**RECORDS FOR PROCESSING**.

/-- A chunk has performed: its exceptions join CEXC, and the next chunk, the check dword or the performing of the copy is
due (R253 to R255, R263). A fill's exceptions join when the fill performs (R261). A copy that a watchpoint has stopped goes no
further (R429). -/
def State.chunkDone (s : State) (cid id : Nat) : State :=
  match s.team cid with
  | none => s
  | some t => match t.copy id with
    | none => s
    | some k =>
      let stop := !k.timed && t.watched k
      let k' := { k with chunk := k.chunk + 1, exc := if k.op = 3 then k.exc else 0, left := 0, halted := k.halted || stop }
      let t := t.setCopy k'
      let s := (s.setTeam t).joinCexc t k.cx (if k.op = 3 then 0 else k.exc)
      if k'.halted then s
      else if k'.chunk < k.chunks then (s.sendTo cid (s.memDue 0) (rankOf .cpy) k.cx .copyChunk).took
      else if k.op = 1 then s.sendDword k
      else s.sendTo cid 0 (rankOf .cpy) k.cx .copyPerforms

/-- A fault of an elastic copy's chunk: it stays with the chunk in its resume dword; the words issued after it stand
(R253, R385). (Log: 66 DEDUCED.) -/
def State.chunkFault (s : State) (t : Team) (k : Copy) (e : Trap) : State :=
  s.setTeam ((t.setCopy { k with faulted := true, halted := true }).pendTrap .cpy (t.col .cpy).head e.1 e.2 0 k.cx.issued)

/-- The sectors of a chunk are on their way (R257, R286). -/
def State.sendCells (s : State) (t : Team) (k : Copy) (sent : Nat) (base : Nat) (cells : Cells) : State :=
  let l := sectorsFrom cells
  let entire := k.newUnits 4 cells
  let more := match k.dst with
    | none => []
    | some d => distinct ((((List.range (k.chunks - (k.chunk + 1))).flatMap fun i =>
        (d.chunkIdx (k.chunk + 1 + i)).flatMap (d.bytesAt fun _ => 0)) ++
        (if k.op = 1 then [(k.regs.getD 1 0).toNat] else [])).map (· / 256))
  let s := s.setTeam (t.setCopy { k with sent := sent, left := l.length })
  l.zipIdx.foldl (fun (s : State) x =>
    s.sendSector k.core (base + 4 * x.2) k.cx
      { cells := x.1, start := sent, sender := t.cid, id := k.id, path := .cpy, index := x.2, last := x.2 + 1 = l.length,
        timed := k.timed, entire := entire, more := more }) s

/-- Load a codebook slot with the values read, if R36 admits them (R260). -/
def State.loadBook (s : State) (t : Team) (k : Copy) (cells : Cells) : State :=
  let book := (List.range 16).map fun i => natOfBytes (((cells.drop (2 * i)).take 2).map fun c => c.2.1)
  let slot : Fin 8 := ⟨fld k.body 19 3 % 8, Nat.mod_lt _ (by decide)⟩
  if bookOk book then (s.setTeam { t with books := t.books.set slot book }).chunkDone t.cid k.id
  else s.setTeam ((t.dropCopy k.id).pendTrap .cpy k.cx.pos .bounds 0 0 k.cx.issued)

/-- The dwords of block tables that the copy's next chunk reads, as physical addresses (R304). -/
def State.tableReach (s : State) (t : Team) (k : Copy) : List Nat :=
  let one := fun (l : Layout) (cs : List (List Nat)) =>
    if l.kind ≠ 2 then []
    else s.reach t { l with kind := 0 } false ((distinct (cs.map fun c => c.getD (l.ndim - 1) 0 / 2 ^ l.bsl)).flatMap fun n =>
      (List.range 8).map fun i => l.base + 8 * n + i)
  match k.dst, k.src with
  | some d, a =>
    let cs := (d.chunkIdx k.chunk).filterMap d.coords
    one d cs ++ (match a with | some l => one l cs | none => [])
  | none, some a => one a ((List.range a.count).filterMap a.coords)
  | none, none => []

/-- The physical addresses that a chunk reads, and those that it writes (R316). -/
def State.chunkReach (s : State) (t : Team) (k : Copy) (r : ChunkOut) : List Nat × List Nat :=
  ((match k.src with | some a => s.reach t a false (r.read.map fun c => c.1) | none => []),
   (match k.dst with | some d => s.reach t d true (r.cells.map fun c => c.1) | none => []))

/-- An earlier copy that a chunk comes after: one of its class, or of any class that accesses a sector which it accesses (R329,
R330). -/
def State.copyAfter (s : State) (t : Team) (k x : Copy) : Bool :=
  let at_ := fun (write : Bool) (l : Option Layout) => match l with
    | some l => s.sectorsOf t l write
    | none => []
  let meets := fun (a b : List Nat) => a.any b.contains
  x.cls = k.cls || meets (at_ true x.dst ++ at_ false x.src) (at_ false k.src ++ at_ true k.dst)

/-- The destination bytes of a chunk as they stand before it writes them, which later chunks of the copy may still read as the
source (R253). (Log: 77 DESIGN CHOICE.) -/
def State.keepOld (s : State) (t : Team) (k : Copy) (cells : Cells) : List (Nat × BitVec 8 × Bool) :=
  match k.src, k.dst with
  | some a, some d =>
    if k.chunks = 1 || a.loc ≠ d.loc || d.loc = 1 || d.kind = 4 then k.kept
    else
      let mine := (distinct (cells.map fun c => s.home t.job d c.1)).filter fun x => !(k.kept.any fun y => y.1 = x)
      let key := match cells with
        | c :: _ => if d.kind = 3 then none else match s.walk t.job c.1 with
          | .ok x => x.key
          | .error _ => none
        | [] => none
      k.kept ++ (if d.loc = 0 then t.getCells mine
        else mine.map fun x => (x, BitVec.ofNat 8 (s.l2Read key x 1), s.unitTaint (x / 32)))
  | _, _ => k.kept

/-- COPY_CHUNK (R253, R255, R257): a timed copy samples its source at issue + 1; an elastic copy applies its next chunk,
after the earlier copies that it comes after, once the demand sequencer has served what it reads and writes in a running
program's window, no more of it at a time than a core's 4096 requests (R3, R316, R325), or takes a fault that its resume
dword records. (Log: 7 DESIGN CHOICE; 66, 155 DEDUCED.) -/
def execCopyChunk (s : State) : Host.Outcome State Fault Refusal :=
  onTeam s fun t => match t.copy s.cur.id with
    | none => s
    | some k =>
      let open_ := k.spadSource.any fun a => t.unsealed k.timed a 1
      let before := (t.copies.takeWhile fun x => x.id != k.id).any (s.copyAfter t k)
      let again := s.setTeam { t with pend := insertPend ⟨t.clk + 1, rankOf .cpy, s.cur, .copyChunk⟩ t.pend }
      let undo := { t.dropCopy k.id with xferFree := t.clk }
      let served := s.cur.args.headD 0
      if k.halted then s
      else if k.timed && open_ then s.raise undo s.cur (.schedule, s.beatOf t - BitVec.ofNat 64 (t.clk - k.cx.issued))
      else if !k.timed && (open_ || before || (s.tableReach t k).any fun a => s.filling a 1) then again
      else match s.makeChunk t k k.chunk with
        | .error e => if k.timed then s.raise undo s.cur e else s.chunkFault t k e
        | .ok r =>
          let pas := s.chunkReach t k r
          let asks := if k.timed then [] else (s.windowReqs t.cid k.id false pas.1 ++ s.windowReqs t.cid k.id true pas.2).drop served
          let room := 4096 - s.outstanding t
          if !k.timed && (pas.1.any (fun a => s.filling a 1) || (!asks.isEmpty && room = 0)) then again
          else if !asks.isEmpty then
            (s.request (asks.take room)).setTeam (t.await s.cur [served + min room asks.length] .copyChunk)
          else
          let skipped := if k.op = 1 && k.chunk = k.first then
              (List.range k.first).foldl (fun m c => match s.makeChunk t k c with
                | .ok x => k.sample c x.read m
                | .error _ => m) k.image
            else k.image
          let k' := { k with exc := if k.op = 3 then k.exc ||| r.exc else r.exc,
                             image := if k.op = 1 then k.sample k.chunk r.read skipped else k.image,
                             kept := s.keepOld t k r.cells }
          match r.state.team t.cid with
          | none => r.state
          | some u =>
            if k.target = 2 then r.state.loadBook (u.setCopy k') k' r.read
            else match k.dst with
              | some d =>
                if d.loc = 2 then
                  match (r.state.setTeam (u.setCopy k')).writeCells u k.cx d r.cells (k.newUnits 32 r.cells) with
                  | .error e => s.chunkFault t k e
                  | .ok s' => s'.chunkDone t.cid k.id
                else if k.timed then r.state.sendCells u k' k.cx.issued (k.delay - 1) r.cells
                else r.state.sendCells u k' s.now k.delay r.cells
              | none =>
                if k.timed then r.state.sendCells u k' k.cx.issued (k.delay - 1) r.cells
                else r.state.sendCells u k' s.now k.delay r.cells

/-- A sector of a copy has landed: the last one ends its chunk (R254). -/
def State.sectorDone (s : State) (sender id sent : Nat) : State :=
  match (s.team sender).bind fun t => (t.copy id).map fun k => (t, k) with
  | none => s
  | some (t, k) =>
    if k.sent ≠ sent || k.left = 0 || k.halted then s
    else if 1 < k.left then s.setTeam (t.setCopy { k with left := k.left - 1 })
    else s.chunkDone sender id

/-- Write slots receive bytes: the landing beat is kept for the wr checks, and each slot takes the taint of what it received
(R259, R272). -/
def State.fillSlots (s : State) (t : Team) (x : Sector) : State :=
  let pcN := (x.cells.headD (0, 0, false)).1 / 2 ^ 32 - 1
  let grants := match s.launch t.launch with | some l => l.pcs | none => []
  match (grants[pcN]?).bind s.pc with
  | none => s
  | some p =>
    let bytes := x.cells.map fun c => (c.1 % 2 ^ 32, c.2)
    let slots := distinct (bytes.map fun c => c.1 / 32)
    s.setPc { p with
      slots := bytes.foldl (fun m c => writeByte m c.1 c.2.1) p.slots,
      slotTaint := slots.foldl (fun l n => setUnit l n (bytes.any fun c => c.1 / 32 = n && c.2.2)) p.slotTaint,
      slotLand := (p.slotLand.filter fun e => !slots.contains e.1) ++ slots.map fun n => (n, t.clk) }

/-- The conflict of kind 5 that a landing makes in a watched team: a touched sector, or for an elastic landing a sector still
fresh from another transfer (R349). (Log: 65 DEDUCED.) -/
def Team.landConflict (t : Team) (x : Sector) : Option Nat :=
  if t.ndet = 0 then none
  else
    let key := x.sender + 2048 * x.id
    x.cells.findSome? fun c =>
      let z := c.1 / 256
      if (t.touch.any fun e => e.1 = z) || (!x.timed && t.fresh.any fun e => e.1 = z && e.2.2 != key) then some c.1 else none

**WHAT IS NEEDED**. Extract exactly the leading lines of the data, stopping at and including the line with "def State.chunkFault (s".

**PROBLEM SOLUTION**.
/-- A chunk has performed: its exceptions join CEXC, and the next chunk, the check dword or the performing of the copy is
due (R253 to R255, R263). A fill's exceptions join when the fill performs (R261). A copy that a watchpoint has stopped goes no
further (R429). -/
def State.chunkDone (s : State) (cid id : Nat) : State :=
  match s.team cid with
  | none => s
  | some t => match t.copy id with
    | none => s
    | some k =>
      let stop := !k.timed && t.watched k
      let k' := { k with chunk := k.chunk + 1, exc := if k.op = 3 then k.exc else 0, left := 0, halted := k.halted || stop }
      let t := t.setCopy k'
      let s := (s.setTeam t).joinCexc t k.cx (if k.op = 3 then 0 else k.exc)
      if k'.halted then s
      else if k'.chunk < k.chunks then (s.sendTo cid (s.memDue 0) (rankOf .cpy) k.cx .copyChunk).took
      else if k.op = 1 then s.sendDword k
      else s.sendTo cid 0 (rankOf .cpy) k.cx .copyPerforms

/-- A fault of an elastic copy's chunk: it stays with the chunk in its resume dword; the words issued after it stand
(R253, R385). (Log: 66 DEDUCED.) -/
def State.chunkFault (s : State) (t : Team) (k : Copy) (e : Trap) : State :=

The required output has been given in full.